MATERIAL FOR THIS TASK »
-- ==== Sys2Proof/Safety.lean ====
section
/-! DEFINITION. What counts as a sound state and as a port ready to take a command, in the terms the statements use. -/

namespace Sys2Proof.Machine

/-! ## Ports ready to take a command -/

/-- The controller is not held in reset, the port's receive queue is empty and its far end may send: a frame that
arrives now is taken at once and moves no flow state (R171, R172). -/
abbrev State.Quiet (s : State) (l : PortId) : Prop :=
  s.resetHold = none ∧ (s.core l).rx = [] ∧ (s.core l).rxFlow = .go ∧ 2 ≤ s.params.linkHoldUpper

/-- An operations link that takes a command now: its port is quiet and its reply queue has room (R176). -/
abbrev State.OpsReady (s : State) (l : OpsId) : Prop :=
  s.Quiet (.ops l) ∧ (s.opsPort l).replies.length < Config.replyCapacity

/-- The command is a byte, or several, at the receiver of port l, and may complete a frame there (R169). -/
def bytesAt (l : PortId) (c : Instr) : Prop :=
  c = .holdByte l ∨ c = .goByte l ∨ c = .synByte l ∨ (∃ b, c = .lenOutOfRange l b) ∨ ∃ bs, c = .frameComplete l bs

/-! ## Invariants -/

/-- No frame waits that may be taken: none at a transporter's port, and at an operations port only while its reply queue
is full or the controller is held in reset (R171, R176). -/
abbrev State.IntakeDone (s : State) : Prop :=
  (∀ t : TId, (s.core (.tl t)).rx = []) ∧
  ∀ l : OpsId, (s.core (.ops l)).rx = [] ∨ 8 ≤ (s.opsPort l).replies.length ∨ s.resetHold ≠ none

/-- A transporter port within its capacities (R171, R175). -/
abbrev TlPort.Bounded (p : TlPort) : Prop :=
  p.core.rx.length ≤ Config.rxCapacity ∧ p.refusals.length ≤ Config.refusalCapacity

/-- An operations port within its capacities (R171, R176, R177). -/
abbrev OpsPort.Bounded (p : OpsPort) : Prop :=
  p.core.rx.length ≤ Config.rxCapacity ∧ p.replies.length ≤ Config.replyCapacity ∧
  p.notices.length ≤ Config.noticeCapacity ∧ p.lost ≤ 65535

/-- Every queue of fixed size is within it (00_scope.md 3). -/
abbrev State.Bounded (s : State) : Prop :=
  (∀ t : TId, (s.tl t).Bounded) ∧ (∀ l : OpsId, (s.opsPort l).Bounded) ∧ s.cmdQueue.length ≤ Config.cmdCapacity

/-- Every table is in its one canonical form: identifiers rise strictly, so no identifier has two records. -/
abbrev State.TablesWf (s : State) : Prop :=
  Table.wf s.sections = true ∧ Table.wf s.points = true ∧ Table.wf s.pads = true ∧ Table.wf s.units = true ∧
  Table.wf s.telescopes = true

/-- No transporter stands twice in the pending queue (R59). -/
abbrev State.QueueOnce (s : State) : Prop := (s.waiting.map (·.t)).Nodup

/-- Outside RUNNING every transporter is OFFLINE, no section is held, no transfer is in progress and the pending queue
is empty (R183, R59). -/
abbrev State.IdleSite (s : State) : Prop :=
  s.site ≠ .running →
    (∀ t : TId, (s.tr t).state = .offline) ∧ (∀ p ∈ s.sections, p.2.hold = none) ∧
    (∀ t : TId, s.transfers[t] = none) ∧ s.waiting = []

/-- A transporter has trip causes exactly while it is TRIPPED, and a transfer record exactly while it is in TRANSFER
(R103, R115, R147). -/
abbrev State.StatesMatch (s : State) : Prop :=
  ∀ t : TId, ((s.tr t).state = .tripped ↔ (s.tr t).trips ≠ .empty) ∧
    ((s.tr t).state = .transfer ↔ s.transfers[t] ≠ none)

/-- A transporter that is not OFFLINE has exactly the stop causes that are present (R121): ALL_STOP while the flag is
set, ZONE_STOP while it holds a section of a stopped zone, WIND while the band is HOLD. -/
abbrev State.StopsCurrent (s : State) : Prop :=
  ∀ t : TId, (s.tr t).state ≠ .offline →
    ((s.tr t).stop.allStop = true ↔ s.allStop = true) ∧
    ((s.tr t).stop.zoneStop = true ↔
      ∃ p ∈ s.sections, (∃ h, p.2.hold = some h ∧ h.holder = t) ∧ s.inStoppedZone p.2.defn.zones = true) ∧
    ((s.tr t).stop.wind = true ↔ ∃ c, s.band = .hold c)

/-- AUTHORISED is for a transporter without stop causes, HELD for one that has some (R103, R122). -/
abbrev State.StandsMatch (s : State) : Prop :=
  ∀ t : TId, ((s.tr t).state = .authorised → (s.tr t).stop = .empty) ∧
    ((s.tr t).state = .held → (s.tr t).stop ≠ .empty)

/-- Route indices rise along every record, the next index lies beyond them (R39), and no section stands in two entries
of one record (R38). -/
abbrev State.RoutesRise (s : State) : Prop :=
  ∀ t : TId, ((s.route t).entries.map (·.index)).Pairwise (· < ·) ∧
    (∀ e ∈ (s.route t).entries, e.index < (s.route t).nextIdx) ∧ ((s.route t).entries.map (·.sec)).Nodup

/-- Every site parameter lies in its range, and the ordered ones are in order (R188). -/
abbrev Params.Legal (p : Params) : Prop :=
  (p.margin ≤ 2000 ∧ 1 ≤ p.creep ∧ p.creep ≤ 20 ∧ p.overspeedTol ≤ 50 ∧ 5 ≤ p.parkTol ∧ p.parkTol ≤ 200) ∧
  (p.waitLimit ≤ 900 ∧ 20 ≤ p.throwTime ∧ p.throwTime ≤ 300) ∧
  (1 ≤ p.clampTime ∧ p.clampTime ≤ 120 ∧ 1 ≤ p.jackTime ∧ p.jackTime ≤ 120 ∧ 1 ≤ p.confirmTime ∧ p.confirmTime ≤ 120) ∧
  (p.windCaution < p.windResume ∧ p.windResume < p.windHold ∧ p.windHold ≤ 6000) ∧
  (5 ≤ p.windCrawl ∧ p.windCrawl ≤ 100 ∧ p.mastHold ≤ 120 ∧ 2 ≤ p.replyWindow ∧ p.replyWindow ≤ 25) ∧
  p.driverLead ∈ [0, 50, 100, 200] ∧
  (2 ≤ p.linkHoldUpper ∧ p.linkHoldUpper ≤ 8 ∧ p.linkHoldLower < p.linkHoldUpper) ∧
  p.linkHoldRepeat ∈ [1, 2, 4, 8]

/-- The field bus's counts: at most four commands since the last poll, at most two misses before silence
(R159, R163). -/
abbrev State.BusCounts (s : State) : Prop := s.forced ≤ 4 ∧ ∀ p ∈ s.units, p.2.retries ≤ 2

/-- A countdown that is stopped or stands at 0 does not run (00_scope.md 5.2). -/
abbrev stopped (c : Option Countdown) : Prop := ∀ d : Countdown, c = some d → d.steps = 0

/-! ## What a command leaves alone, and what it tells -/

/-- Everything that belongs to transporter u alone is the same: record, route, link port, ceiling, transfer. -/
abbrev State.SameTransporter (s t : State) (u : TId) : Prop :=
  t.tr u = s.tr u ∧ t.route u = s.route u ∧ t.tl u = s.tl u ∧ t.ceilings[u] = s.ceilings[u] ∧
  t.transfers[u] = s.transfers[u]

/-- The notices bs were posted in order, at s's clock, and the operations ports changed in no other way (R177). -/
abbrev State.Told (s t : State) (bs : List NoticeBody) : Prop :=
  ∀ k : OpsId, t.opsPort k = bs.foldl (fun p b => p.addNotice ⟨s.clock, b⟩) (s.opsPort k)

/-- The AUTH slot of u holds the AUTH that its record calls for, and its ceiling is the ceiling last sent (R57). -/
abbrev State.AuthCurrent (s : State) (u : TId) : Prop :=
  (s.tl u).auth = some (s.authNow u (s.ceilingNow u)) ∧ s.ceilings[u] = s.ceilingNow u

/-- The link port of u differs in its AUTH slot at most. -/
abbrev State.OnlyAuth (s t : State) (u : TId) : Prop := t.tl u = { s.tl u with auth := (t.tl u).auth }

/-! ## Evaluating stop causes (R121, R122) -/

/-- The record of a transporter whose stop causes are found to be `new`; `slow` says that its last report's speed is
within OVERSPEED_TOL (R122). -/
def Transporter.evaluated (x : Transporter) (new : StopSet) (slow : Bool) : Transporter :=
  if x.state = .offline ∨ x.stop = new then x
  else if x.state = .authorised ∧ new ≠ .empty then { x with stop := new, state := .held, standSeen := slow }
  else if x.state = .held ∧ new = .empty then { x with stop := new, state := .authorised, standSeen := false }
  else { x with stop := new }

/-- The notice that evaluation posts (R122). -/
def State.evaluationNotice (s : State) (u : TId) : List NoticeBody :=
  if (s.tr u).stop = s.stopCauses u then []
  else if (s.tr u).state = .authorised ∧ s.stopCauses u ≠ .empty then [.held u (s.stopCauses u)]
  else if (s.tr u).state = .held ∧ s.stopCauses u = .empty then [.resumed u (s.route u).authNum .authorised]
  else []

/-- The evaluation is answered by a new AUTH: the causes changed, in AUTHORISED with causes now present, in HELD, or in
PARKED (R122). -/
def State.evaluationAuth (s : State) (u : TId) : Prop :=
  (s.tr u).stop ≠ s.stopCauses u ∧
    ((s.tr u).state = .authorised ∧ s.stopCauses u ≠ .empty ∨ (s.tr u).state = .held ∨ (s.tr u).state = .parked)

/-- Between s and t the stop causes of the transporters us were evaluated, in that order, and nothing else happened
(R121, R122). The order of the notices of several transporters, T0 to T5 where us is allT, is the model's (log 15), and so
are the details of RESUMED, the authority number and AUTHORISED, which R122 does not name (log 24). -/
structure State.Evaluated (s t : State) (us : List TId) : Prop where
  only : t = { s with trs := t.trs, tls := t.tls, ceilings := t.ceilings, opss := t.opss }
  others : ∀ u ∉ us, s.SameTransporter t u
  record : ∀ u ∈ us, t.tr u = (s.tr u).evaluated (s.stopCauses u) (decide (s.speed u ≤ s.params.overspeedTol))
  port : ∀ u, s.OnlyAuth t u
  auth : ∀ u ∈ us, s.evaluationAuth u → t.AuthCurrent u
  quiet : ∀ u ∈ us, ¬ s.evaluationAuth u → (t.tl u).auth = (s.tl u).auth ∧ t.ceilings[u] = s.ceilings[u]
  notices : s.Told t (us.flatMap s.evaluationNotice)

/-! ## The frames of the commands (10.3) -/

/-- An operations command as a frame: link, type code, tag, and the payload after the tag (10.3.2). -/
def opsFrame : Instr → Option (OpsId × Byte × Byte × List Byte)
  | .qSite l tag p => some (l, 0x40, tag, p)
  | .qSection l tag p => some (l, 0x41, tag, p)
  | .qPoint l tag p => some (l, 0x42, tag, p)
  | .qTransporter l tag p => some (l, 0x43, tag, p)
  | .qRoute l tag p => some (l, 0x44, tag, p)
  | .qPad l tag p => some (l, 0x45, tag, p)
  | .qTelescope l tag p => some (l, 0x46, tag, p)
  | .qUnit l tag p => some (l, 0x47, tag, p)
  | .allStop l tag p => some (l, 0x50, tag, p)
  | .allResume l tag p => some (l, 0x51, tag, p)
  | .zoneClear l tag p => some (l, 0x52, tag, p)
  | .cancel l tag p => some (l, 0x53, tag, p)
  | .recover l tag p => some (l, 0x54, tag, p)
  | .retire l tag p => some (l, 0x55, tag, p)
  | .throwPoint l tag p => some (l, 0x56, tag, p)
  | .clearPoint l tag p => some (l, 0x57, tag, p)
  | .restoreSection l tag p => some (l, 0x58, tag, p)
  | .restoreUnit l tag p => some (l, 0x59, tag, p)
  | .padReserve l tag p => some (l, 0x5A, tag, p)
  | .padFree l tag p => some (l, 0x5B, tag, p)
  | .padService l tag p => some (l, 0x5C, tag, p)
  | .declare l tag p => some (l, 0x5D, tag, p)
  | .xferAbort l tag p => some (l, 0x5E, tag, p)
  | .setParam l tag p => some (l, 0x60, tag, p)
  | .defineSection l tag p => some (l, 0x61, tag, p)
  | .definePoint l tag p => some (l, 0x62, tag, p)
  | .definePad l tag p => some (l, 0x63, tag, p)
  | .defineUnit l tag p => some (l, 0x64, tag, p)
  | .defineTransporter l tag p => some (l, 0x65, tag, p)
  | .allocate l tag p => some (l, 0x66, tag, p)
  | .commit l tag p => some (l, 0x67, tag, p)
  | .configure l tag p => some (l, 0x68, tag, p)
  | .resetLink l tag p => some (l, 0x69, tag, p)
  | .resetFieldbus l tag p => some (l, 0x69, tag, p)
  | .resetAll l tag p => some (l, 0x69, tag, p)
  | .join _ _ => none
  | .report _ _ => none
  | .route _ _ => none
  | .giveback _ _ => none
  | .transfer _ _ => none
  | .stepResult _ _ => none
  | .leave _ _ => none
  | .holdByte _ => none
  | .goByte _ => none
  | .frameComplete _ _ => none
  | .frameGapTimeout _ => none
  | .flowByteSend _ => none
  | .tlTransmitStart _ => none
  | .opsTransmitStart _ => none
  | .fieldbusGoodReply _ => none
  | .fieldbusMiss => none
  | .throwTimeout _ => none
  | .waitExpired _ => none
  | .supervisionExpiry _ => none
  | .stageTimeout _ => none
  | .clampFailed _ => none
  | .mastLost => none
  | .stopLineEdge _ _ => none
  | .powerOn => none
  | .supplyLow => none
  | .resetLine => none
  | .clockStartUpEnd => none
  | .pendingQueueWalk => none
  | .synByte _ => none
  | .lenOutOfRange _ _ => none

/-- A transporter request as a frame: transporter, type code, payload (10.3.1). -/
def tlFrame : Instr → Option (TId × Byte × List Byte)
  | .join t p => some (t, 0x10, p)
  | .report t p => some (t, 0x11, p)
  | .route t p => some (t, 0x12, p)
  | .giveback t p => some (t, 0x13, p)
  | .transfer t p => some (t, 0x14, p)
  | .stepResult t p => some (t, 0x15, p)
  | .leave t p => some (t, 0x16, p)
  | .qSite _ _ _ => none
  | .qSection _ _ _ => none
  | .qPoint _ _ _ => none
  | .qTransporter _ _ _ => none
  | .qRoute _ _ _ => none
  | .qPad _ _ _ => none
  | .qTelescope _ _ _ => none
  | .qUnit _ _ _ => none
  | .allStop _ _ _ => none
  | .allResume _ _ _ => none
  | .zoneClear _ _ _ => none
  | .cancel _ _ _ => none
  | .recover _ _ _ => none
  | .retire _ _ _ => none
  | .throwPoint _ _ _ => none
  | .clearPoint _ _ _ => none
  | .restoreSection _ _ _ => none
  | .restoreUnit _ _ _ => none
  | .padReserve _ _ _ => none
  | .padFree _ _ _ => none
  | .padService _ _ _ => none
  | .declare _ _ _ => none
  | .xferAbort _ _ _ => none
  | .setParam _ _ _ => none
  | .defineSection _ _ _ => none
  | .definePoint _ _ _ => none
  | .definePad _ _ _ => none
  | .defineUnit _ _ _ => none
  | .defineTransporter _ _ _ => none
  | .allocate _ _ _ => none
  | .commit _ _ _ => none
  | .configure _ _ _ => none
  | .resetLink _ _ _ => none
  | .resetFieldbus _ _ _ => none
  | .resetAll _ _ _ => none
  | .holdByte _ => none
  | .goByte _ => none
  | .frameComplete _ _ => none
  | .frameGapTimeout _ => none
  | .flowByteSend _ => none
  | .tlTransmitStart _ => none
  | .opsTransmitStart _ => none
  | .fieldbusGoodReply _ => none
  | .fieldbusMiss => none
  | .throwTimeout _ => none
  | .waitExpired _ => none
  | .supervisionExpiry _ => none
  | .stageTimeout _ => none
  | .clampFailed _ => none
  | .mastLost => none
  | .stopLineEdge _ _ => none
  | .powerOn => none
  | .supplyLow => none
  | .resetLine => none
  | .clockStartUpEnd => none
  | .pendingQueueWalk => none
  | .synByte _ => none
  | .lenOutOfRange _ _ => none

EXERCISE DESCRIPTION »
An exact repetition of the material above is required, from its first line through the line holding "s.resetHold ≠ none", with nothing added.

WRITTEN RESPONSE »
-- ==== Sys2Proof/Safety.lean ====
section
/-! DEFINITION. What counts as a sound state and as a port ready to take a command, in the terms the statements use. -/

namespace Sys2Proof.Machine

/-! ## Ports ready to take a command -/

/-- The controller is not held in reset, the port's receive queue is empty and its far end may send: a frame that
arrives now is taken at once and moves no flow state (R171, R172). -/
abbrev State.Quiet (s : State) (l : PortId) : Prop :=
  s.resetHold = none ∧ (s.core l).rx = [] ∧ (s.core l).rxFlow = .go ∧ 2 ≤ s.params.linkHoldUpper

/-- An operations link that takes a command now: its port is quiet and its reply queue has room (R176). -/
abbrev State.OpsReady (s : State) (l : OpsId) : Prop :=
  s.Quiet (.ops l) ∧ (s.opsPort l).replies.length < Config.replyCapacity

/-- The command is a byte, or several, at the receiver of port l, and may complete a frame there (R169). -/
def bytesAt (l : PortId) (c : Instr) : Prop :=
  c = .holdByte l ∨ c = .goByte l ∨ c = .synByte l ∨ (∃ b, c = .lenOutOfRange l b) ∨ ∃ bs, c = .frameComplete l bs

/-! ## Invariants -/

/-- No frame waits that may be taken: none at a transporter's port, and at an operations port only while its reply queue
is full or the controller is held in reset (R171, R176). -/
abbrev State.IntakeDone (s : State) : Prop :=
  (∀ t : TId, (s.core (.tl t)).rx = []) ∧
  ∀ l : OpsId, (s.core (.ops l)).rx = [] ∨ 8 ≤ (s.opsPort l).replies.length ∨ s.resetHold ≠ none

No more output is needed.